───── Task data

theorem collBody_issues {ts : List Trans} (hcnt : counter s (ps.headD 0 / 32) 3 < 63)
    (htags : (outTags s (dieOfCore (coreOfThread (ps.headD 0))) (s.asidOf (coreOfThread (ps.headD 0))) (x.ifld 0 4)).length < 64)
    (hsrc : (collSrc x v).extractLsb' 56 8 = 0) (hdst : (collDst x s (ps.headD 0)).extractLsb' 56 8 = 0)
    (hsrc4 : (collSrc x v).toNat % 4 = 0) (hdst4 : (collDst x s (ps.headD 0)).toNat % 4 = 0)
    (hp : rangePages s (opOf s (ps.headD 0) x.o 3) (collRanges (collSrc x v) (collDst x s (ps.headD 0))
      (ringSizes (collOp x s (ps.headD 0) v b)).1 (ringSizes (collOp x s (ps.headD 0) v b)).2) = .inr ts)
    (hlive : x.mb 6 = true → live s (BitVec.ofNat 32 v.b) (s.asidOf (coreOfThread (ps.headD 0))) = true) :
    collBody x ps v s = .ok (collState x ps s v b ts) := by
  have hroom : ¬ (counterFull s (ps.headD 0 / 32) 3 1 = true ∨
      64 ≤ (outTags s (dieOfCore (coreOfThread (ps.headD 0))) (s.asidOf (coreOfThread (ps.headD 0))) (x.ifld 0 4)).length) := by
    rintro (h | h)
    · have : 63 < counter s (ps.headD 0 / 32) 3 + 1 := of_decide_eq_true h
      omega
    · omega
  have haddr : addrFault [(collSrc x v, 4), (collDst x s (ps.headD 0), 4)] = none :=
    addrFault_none (List.forall_mem_cons.2 ⟨hsrc, List.forall_mem_singleton.2 hdst⟩)
      (List.forall_mem_cons.2 ⟨hsrc4, List.forall_mem_singleton.2 hdst4⟩)
  have hpages := (rangePages_congr (p := collOp x s (ps.headD 0) v b) (q := opOf s (ps.headD 0) x.o 3) rfl rfl rfl rfl rfl _).trans hp
  have hbar : ¬ (x.mb 6 && !v.lackB && !live s (BitVec.ofNat 32 v.b) (s.asidOf (coreOfThread (ps.headD 0)))) = true := by
    intro h
    rw [Bool.and_eq_true, Bool.and_eq_true] at h
    obtain ⟨⟨hm, -⟩, hdead⟩ := h
    rw [hlive hm] at hdead
    exact Bool.false_ne_true hdead
  rw [collBody_accepted hb hfree hlC hc hc' hr, if_neg hroom, haddr]
  simp only [hpages]
  exact if_neg hbar

end

/-- The words of a collective's source and destination, by its kind (Table 16-2). -/
theorem ringSizes_collOp (x : Ins) (s : State) (t : Nat) (v : Vals) (b : RingBind)
    (ho : x.o = .rrs ∨ x.o = .rag ∨ x.o = .rar ∨ x.o = .rbc ∨ x.o = .rho) : ringSizes (collOp x s t v b) =
      (if x.o = .rrs then b.ranks.length * v.c
        else if x.o = .rbc ∧ b.ranks.findIdx (· = dieOfCore (coreOfThread t)) ≠ collRoot x then 0
        else if x.o = .rho ∧ x.ib 7 = true then 0 else v.c,
       if x.o = .rag then b.ranks.length * v.c else if x.o = .rho ∧ ¬ (x.o = .rho ∧ x.ib 7 = true) then 0 else v.c) := by
  have hkind : (collOp x s t v b).kind = x.o := rfl
  unfold ringSizes
  rw [hkind]
  rcases ho with ho | ho | ho | ho | ho
  · simp [ho, collOp]
  · simp [ho, collOp]
  · simp [ho, collOp]
  · by_cases h : b.ranks.findIdx (· = dieOfCore (coreOfThread t)) = collRoot x
    · simp [ho, collOp, h]
    · simp [ho, collOp, h]
  · cases h : x.ib 7
    · simp [ho, collOp, collRecv, h]
    · simp [ho, collOp, collRecv, h]

theorem collSrc_eq (x : Ins) (v : Vals) : collSrc x v = if x.o = .rho ∧ x.ib 7 = true then 0 else BitVec.ofNat 64 v.a := by
  simp [collSrc, collRecv]

theorem collDst_eq (x : Ins) (s : State) (t : Nat) :
    collDst x s t = if x.o = .rho ∧ x.ib 7 = false then 0 else BitVec.ofNat 64 (gNum s t x.f.d.toNat 2) := by
  by_cases ho : x.o = .rho
  · simp [collDst, collRecv, ho, dPair]
  · simp [collDst, ho, dPair]

/-- Settles O49: a collective is refused, waits or is issued with its record. -/
theorem collectivesAreIssued : Obligations.CollectivesAreIssued := by
  intro f o i s ps v hi x t core d asid g tag root outs recv src dst hw hg
  have hlC := lackC_of_vals hg
  have he : exec i s = perSubrun x id noEnd (collSub x) s := by
    obtain ⟨rfl, rfl⟩ | ⟨rfl, rfl⟩ | ⟨rfl, rfl⟩ | ⟨rfl, rfl⟩ | ⟨rfl, rfl | rfl⟩ := hi
    all_goals rfl
  have hkind : x.o = .rrs ∨ x.o = .rag ∨ x.o = .rar ∨ x.o = .rbc ∨ x.o = .rho := by
    obtain ⟨h, -⟩ | ⟨h, -⟩ | ⟨h, -⟩ | ⟨h, -⟩ | ⟨h, -⟩ := hi
    all_goals simp [x, h, Ins.ofBody]
  have hsub : collSub x ps s = collBody x ps v s := by
    rw [collSub, show gather s x (ps.headD 0) = .vals v from hg]
  have htag : BitVec.ofNat 16 (x.ifld 16 16) = tag := ofNat_ifld_tag x
  have hroot : x.o = .rbc → collRoot x = root := fun h => (if_pos h).trans (ifld_eq x 6 10)
  have hgroup : x.ifld 0 4 = g := rfl
  refine ⟨fun h => traps_of_subFault hw he (hsub.trans ?_), fun b hb hfree hc hc' => ?_⟩
  · cases hb : bindOf s d asid g with
    | none => exact collBody_unbound hb
    | some b =>
      rcases h with h | h | h | h
      · exact nomatch hb.symm.trans h
      · exact collBody_tagUsed hb (htag.symm ▸ h)
      · exact collBody_refused hb hlC (.inl h)
      · exact collBody_refused hb hlC (.inr (.inl h))
  intro rank ns nd
  have hfree' : ∀ e ∈ outs, e.2.tag ≠ BitVec.ofNat 16 (x.ifld 16 16) := htag.symm ▸ hfree
  have hroot' : (o = .rbc → root < b.ranks.length) → x.o = .rbc → collRoot x < b.ranks.length := fun h ho => hroot ho ▸ h ho
  refine ⟨fun ho hlen => ?_, fun hr hfull => ?_, fun hr hcnt htags hsrc hdst hsrc4 hdst4 ts hts hlive => ?_⟩
  · exact traps_of_subFault hw he (hsub.trans (collBody_refused hb hlC (.inr (.inr ⟨ho, hroot ho ▸ hlen⟩))))
  · have hstay := collBody_waits hb hfree' hlC hc hc' (hroot' hr) hfull
    obtain ⟨s', hrun, hsame, hheld⟩ := runs_of_stay hw he (hsub.trans hstay)
    exact ⟨s', hrun, hheld, (congrArg State.ops hsame.rest :), hsame.mem⟩
  · have hs : collSrc x v = src := collSrc_eq x v
    have hd : collDst x s t = dst := collDst_eq x s t
    have hsizes : ringSizes (collOp x s t v b) = (ns, nd) := by
      rw [ringSizes_collOp x s t v b hkind]
      by_cases ho : x.o = .rbc
      · rw [hroot ho]
        rfl
      · simp only [ho, false_and, if_false]
        have ho' : ¬ o = .rbc := ho
        simp only [ns, nd, ho', false_and, if_false]
        rfl
    have hok := collBody_issues (ts := ts) hb hfree' hlC hc hc' (hroot' hr) hcnt htags (hs.symm ▸ hsrc) (hd.symm ▸ hdst) (hs.symm ▸ hsrc4)
      (hd.symm ▸ hdst4) (by rw [hsizes, hs, hd]; exact hts) hlive
    obtain ⟨after, hop⟩ := op_collState x ps s v b ts
    refine ⟨collState x ps s v b ts, collId x ps s v b, passesAll_of_ok hw he (hsub.trans hok), issued_collState x ps s v b ts, ?_⟩
    rw [hop]
    exact ⟨rfl, rfl, htag, rfl, rfl, rfl, hs, hd, _, rec_collState x ps s v b ts, rfl, rfl, htag, rfl, rfl⟩

end Sys2Proof.Machine
end

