/-! ### What the threads await -/

/-- Thread `u` awaits the number of ranks `n` in D under the tag `id`, which lands in clk `due`. -/
def AwaitsRanks (x : Ins) (id due n u : Nat) (s : State) : Prop :=
  (s.greg u x.f.d.toNat).full = false ∧ (s.greg u x.f.d.toNat).tag = id ∧
    ∃ l, (due, .producerLanding l) ∈ s.agenda ∧ l.thread = u ∧ l.reg = x.f.d.toNat ∧ l.tag = id ∧ l.value = BitVec.ofNat 128 n

section
variable (x : Ins) (id wait n : Nat) (epoch : BitVec 16)

theorem rest_awaitRank (s : State) (u : Nat) :
    (awaitRank x id wait n epoch s u).clk = s.clk ∧ (awaitRank x id wait n epoch s u).reqs = s.reqs ∧
      ∀ e ∈ s.agenda, e ∈ (awaitRank x id wait n epoch s u).agenda := by
  have h := noThreads_emptyG s u x.f.d.toNat id 1
  have ha : (s.emptyG u x.f.d.toNat id 1).agenda = s.agenda := (congrArg State.agenda h :)
  exact ⟨(congrArg State.clk h :), (congrArg State.reqs h :), fun e he => mem_agendaInsert_of_mem (ha.symm ▸ he)⟩

theorem greg_awaitRank (s : State) (u w r : Nat) : (awaitRank x id wait n epoch s u).greg w r =
    if w = u ∧ x.f.d.toNat ≤ r ∧ r < x.f.d.toNat + 1 then { s.greg w r with full := false, tag := id } else s.greg w r :=
  greg_emptyG ..

theorem awaitsRanks_own (s : State) (u : Nat) : AwaitsRanks x id (s.clk + wait) n u (awaitRank x id wait n epoch s u) := by
  have h := (greg_awaitRank x id wait n epoch s u u x.f.d.toNat).trans (if_pos ⟨rfl, Nat.le_refl _, Nat.lt_succ_self _⟩)
  refine ⟨congrArg GReg.full h, congrArg GReg.tag h, rankLanding x id n epoch u, ?_, rfl, rfl, rfl, rfl⟩
  exact clk_emptyG s u x.f.d.toNat id 1 ▸ mem_agenda_posted ..

theorem AwaitsRanks.other {x : Ins} {id due n u w : Nat} {s : State} (h : AwaitsRanks x id due n u s) (hw : w ≠ u) :
    AwaitsRanks x id due n u (awaitRank x id wait n epoch s w) := by
  obtain ⟨hfull, htag, l, hmem, hl⟩ := h
  have hg := (greg_awaitRank x id wait n epoch s w u x.f.d.toNat).trans (if_neg fun e => hw e.1.symm)
  exact ⟨hg ▸ hfull, hg ▸ htag, l, (rest_awaitRank ..).2.2 _ hmem, hl⟩

theorem clk_awaitRanks (ps : List Nat) (s : State) : (awaitRanks x ps id wait n epoch s).clk = s.clk :=
  foldl_keeps State.clk (fun s u => (rest_awaitRank x id wait n epoch s u).1) ps s

theorem reqs_awaitRanks (ps : List Nat) (s : State) : (awaitRanks x ps id wait n epoch s).reqs = s.reqs :=
  foldl_keeps State.reqs (fun s u => (rest_awaitRank x id wait n epoch s u).2.1) ps s

theorem awaitsRanks_each {ps : List Nat} {u : Nat} (hu : u ∈ ps) (s : State) :
    AwaitsRanks x id (s.clk + wait) n u (awaitRanks x ps id wait n epoch s) := by
  have h := foldl_zipIdx_each (f := fun s p => awaitRank x id wait n epoch s p.1)
    (Q := fun s' => s'.clk = s.clk → AwaitsRanks x id (s.clk + wait) n u s')
    (fun s' _ hc => by
      rw [← (rest_awaitRank x id wait n epoch s' u).1.symm.trans hc]
      exact awaitsRanks_own ..)
    (fun s' p hp hq hc => (hq ((rest_awaitRank ..).1.symm.trans hc)).other wait epoch hp) hu 0 s
  rw [← List.foldl_map (f := Prod.fst) (g := awaitRank x id wait n epoch), List.zipIdx_map_fst] at h
  exact h (clk_awaitRanks ..)

end

/-- The threads await the number of ranks, and the binding follows in the next clk. -/
theorem rankBound_lands (x : Ins) (ps : List Nat) (a : Dword) (l : List Byte) (wait n : Nat) (s : State) :
    (∀ u ∈ ps, AwaitsRanks x s.nextId (s.clk + wait) n u (rankBound x ps a l wait n s)) ∧
      (∃ l', (s.clk + wait + 1, .producerLanding l') ∈ (rankBound x ps a l wait n s).agenda ∧ l'.req = s.nextId) ∧
      (rankBound x ps a l wait n s).req s.nextId = bindReq x (ps.headD 0) a l s.fresh.2 := by
  have hclk := clk_awaitRanks x s.nextId wait n (bindReq x (ps.headD 0) a l s.fresh.2).epoch ps
    { s.fresh.2 with reqs := kvSet s.fresh.2.reqs s.nextId (bindReq x (ps.headD 0) a l s.fresh.2) }
  have hreqs := reqs_awaitRanks x s.nextId wait n (bindReq x (ps.headD 0) a l s.fresh.2).epoch ps
    { s.fresh.2 with reqs := kvSet s.fresh.2.reqs s.nextId (bindReq x (ps.headD 0) a l s.fresh.2) }
  refine ⟨fun u hu => ?_, ⟨bindLanding (bindReq x (ps.headD 0) a l s.fresh.2) s.nextId, ?_, rfl⟩, ?_⟩
  · obtain ⟨hfull, htag, l', hmem, hl⟩ := awaitsRanks_each x s.nextId wait n (bindReq x (ps.headD 0) a l s.fresh.2).epoch hu
      { s.fresh.2 with reqs := kvSet s.fresh.2.reqs s.nextId (bindReq x (ps.headD 0) a l s.fresh.2) }
    exact ⟨hfull, htag, l', mem_agendaInsert_of_mem hmem, hl⟩
  · rw [show s.clk + wait + 1 = s.clk + (wait + 1) from rfl]
    exact (hclk : _ = s.clk) ▸ mem_agenda_posted ..
  · exact (congrArg (kvGet {} · s.nextId) hreqs).trans (kvGet_kvSet_same ..)

/-- An RGSET that raises RG once its table is read traps in a warp that runs no handler. -/
theorem rgset_traps {f : Long} {s : State} {ps : List Nat} {v : Vals} {q : Place} {ts : List Trans}
    (hw : Whole s (Ins.ofBody .rgset (.long f)) ps)
    (hb : rgsetSub (Ins.ofBody .rgset (.long f)) ps s = .fault 25 0 0 (judged s (ps.headD 0) (BitVec.ofNat 64 v.a) q ts))
    (hh : (s.warp (ps.headD 0 / 32)).handler = none) (hc : (s.cohort (coreOfThread (ps.headD 0))).ctx.handler ≠ 0) :
    Runs (.rgset f) s fun s' => (s'.warp (ps.headD 0 / 32)).xcause = BitVec.ofNat 32 (ps.headD 0 % 32 * 2 ^ 8 + 25) ∧
      (s'.warp (ps.headD 0 / 32)).m = [] ∧ ∀ u r, s'.greg u r = s.greg u r := by
  obtain ⟨hseats, hcohort⟩ := seated_judged s (ps.headD 0) (BitVec.ofNat 64 v.a) q ts
  have hh' := (congrArg Warp.handler (warp_of_seats hseats (ps.headD 0 / 32))).trans hh
  obtain ⟨s', he, r, hr, htr⟩ := trapsOn_of_subFault hw (show exec (.rgset f) s = _ from rfl) hb hh' ((hcohort _).symm ▸ hc)
  refine ⟨s', he, htr.xcause.trans ?_, htr.m, fun u r => (htr.greg u r).trans (greg_of_seats hseats u r)⟩
  rw [Nat.zero_mul, Nat.zero_add]

/-- Settles O48: the table is read and judged, and what it gives is bound or refused. -/
theorem rgsetReadsTheRankTable : Obligations.RgsetReadsTheRankTable := by
  intro f s ps v q ts x t core d a p r1 n r2 s2 g hw hg hq hown hpages hown' hbytes traps
  have h : ReadsTable x ps v q ts s := ⟨hg, hq, hown, hpages, hown', hbytes⟩
  have ht : t = ps.headD 0 := rfl
  have hcore : core = coreOfThread (ps.headD 0) := rfl
  have hd : d = dieOfCore (coreOfThread (ps.headD 0)) := rfl
  have ha : a = BitVec.ofNat 64 v.a := rfl
  have hp : p = headOp s (ps.headD 0) (BitVec.ofNat 64 v.a) q := rfl
  have hr2 : r2 = wholeRead s (ps.headD 0) (BitVec.ofNat 64 v.a) q ts := rfl
  have hs2 : s2 = judged s (ps.headD 0) (BitVec.ofNat 64 v.a) q ts := rfl
  clear_value s2 r2 n r1 p a d core t
  subst ht hcore hd ha hp hr2 hs2
  refine ⟨fun ht => rgset_traps hw (rgsetSub_invalid h ht),
    fun ver dies ht => ⟨fun hd => rgset_traps hw (rgsetSub_foreign h ht hd), fun hd hb => ?_⟩⟩
  have hbind : rgsetSub x ps s = .ok (tableBound x ps (BitVec.ofNat 64 v.a) q ts dies.length s) := by
    rcases hb with hfree | ⟨b, hb, hver, hranks⟩
    · exact rgsetSub_binds h ht hd hfree
    · exact rgsetSub_rebinds h ht hd hb hver hranks
  obtain ⟨hall, ⟨l, hl, hreq⟩, hr⟩ := rankBound_lands x ps (BitVec.ofNat 64 v.a) _ (tableWait s (ps.headD 0) (BitVec.ofNat 64 v.a) q ts)
    dies.length (judged s (ps.headD 0) (BitVec.ofNat 64 v.a) q ts)
  refine ⟨_, _, _, passesAll_of_ok hw (show exec (.rgset f) s = _ from rfl) hbind, hall, l, hl, hreq, ?_⟩
  rw [tableBound, hr]
  exact ⟨rfl, rfl, rfl⟩

end Sys2Proof.Machine
end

──────────

Above are the records; copy exactly the lines from the line with "have hbar : ¬" through the line with "exact Bool.false_ne_true hdead", both included.

**Your response:**
  have hbar : ¬ (x.mb 6 && !v.lackB && !live s (BitVec.ofNat 32 v.b) (s.asidOf (coreOfThread (ps.headD 0)))) = true := by
    intro h
    rw [Bool.and_eq_true, Bool.and_eq_true] at h
    obtain ⟨⟨hm, -⟩, hdead⟩ := h
    rw [hlive hm] at hdead
    exact Bool.false_ne_true hdead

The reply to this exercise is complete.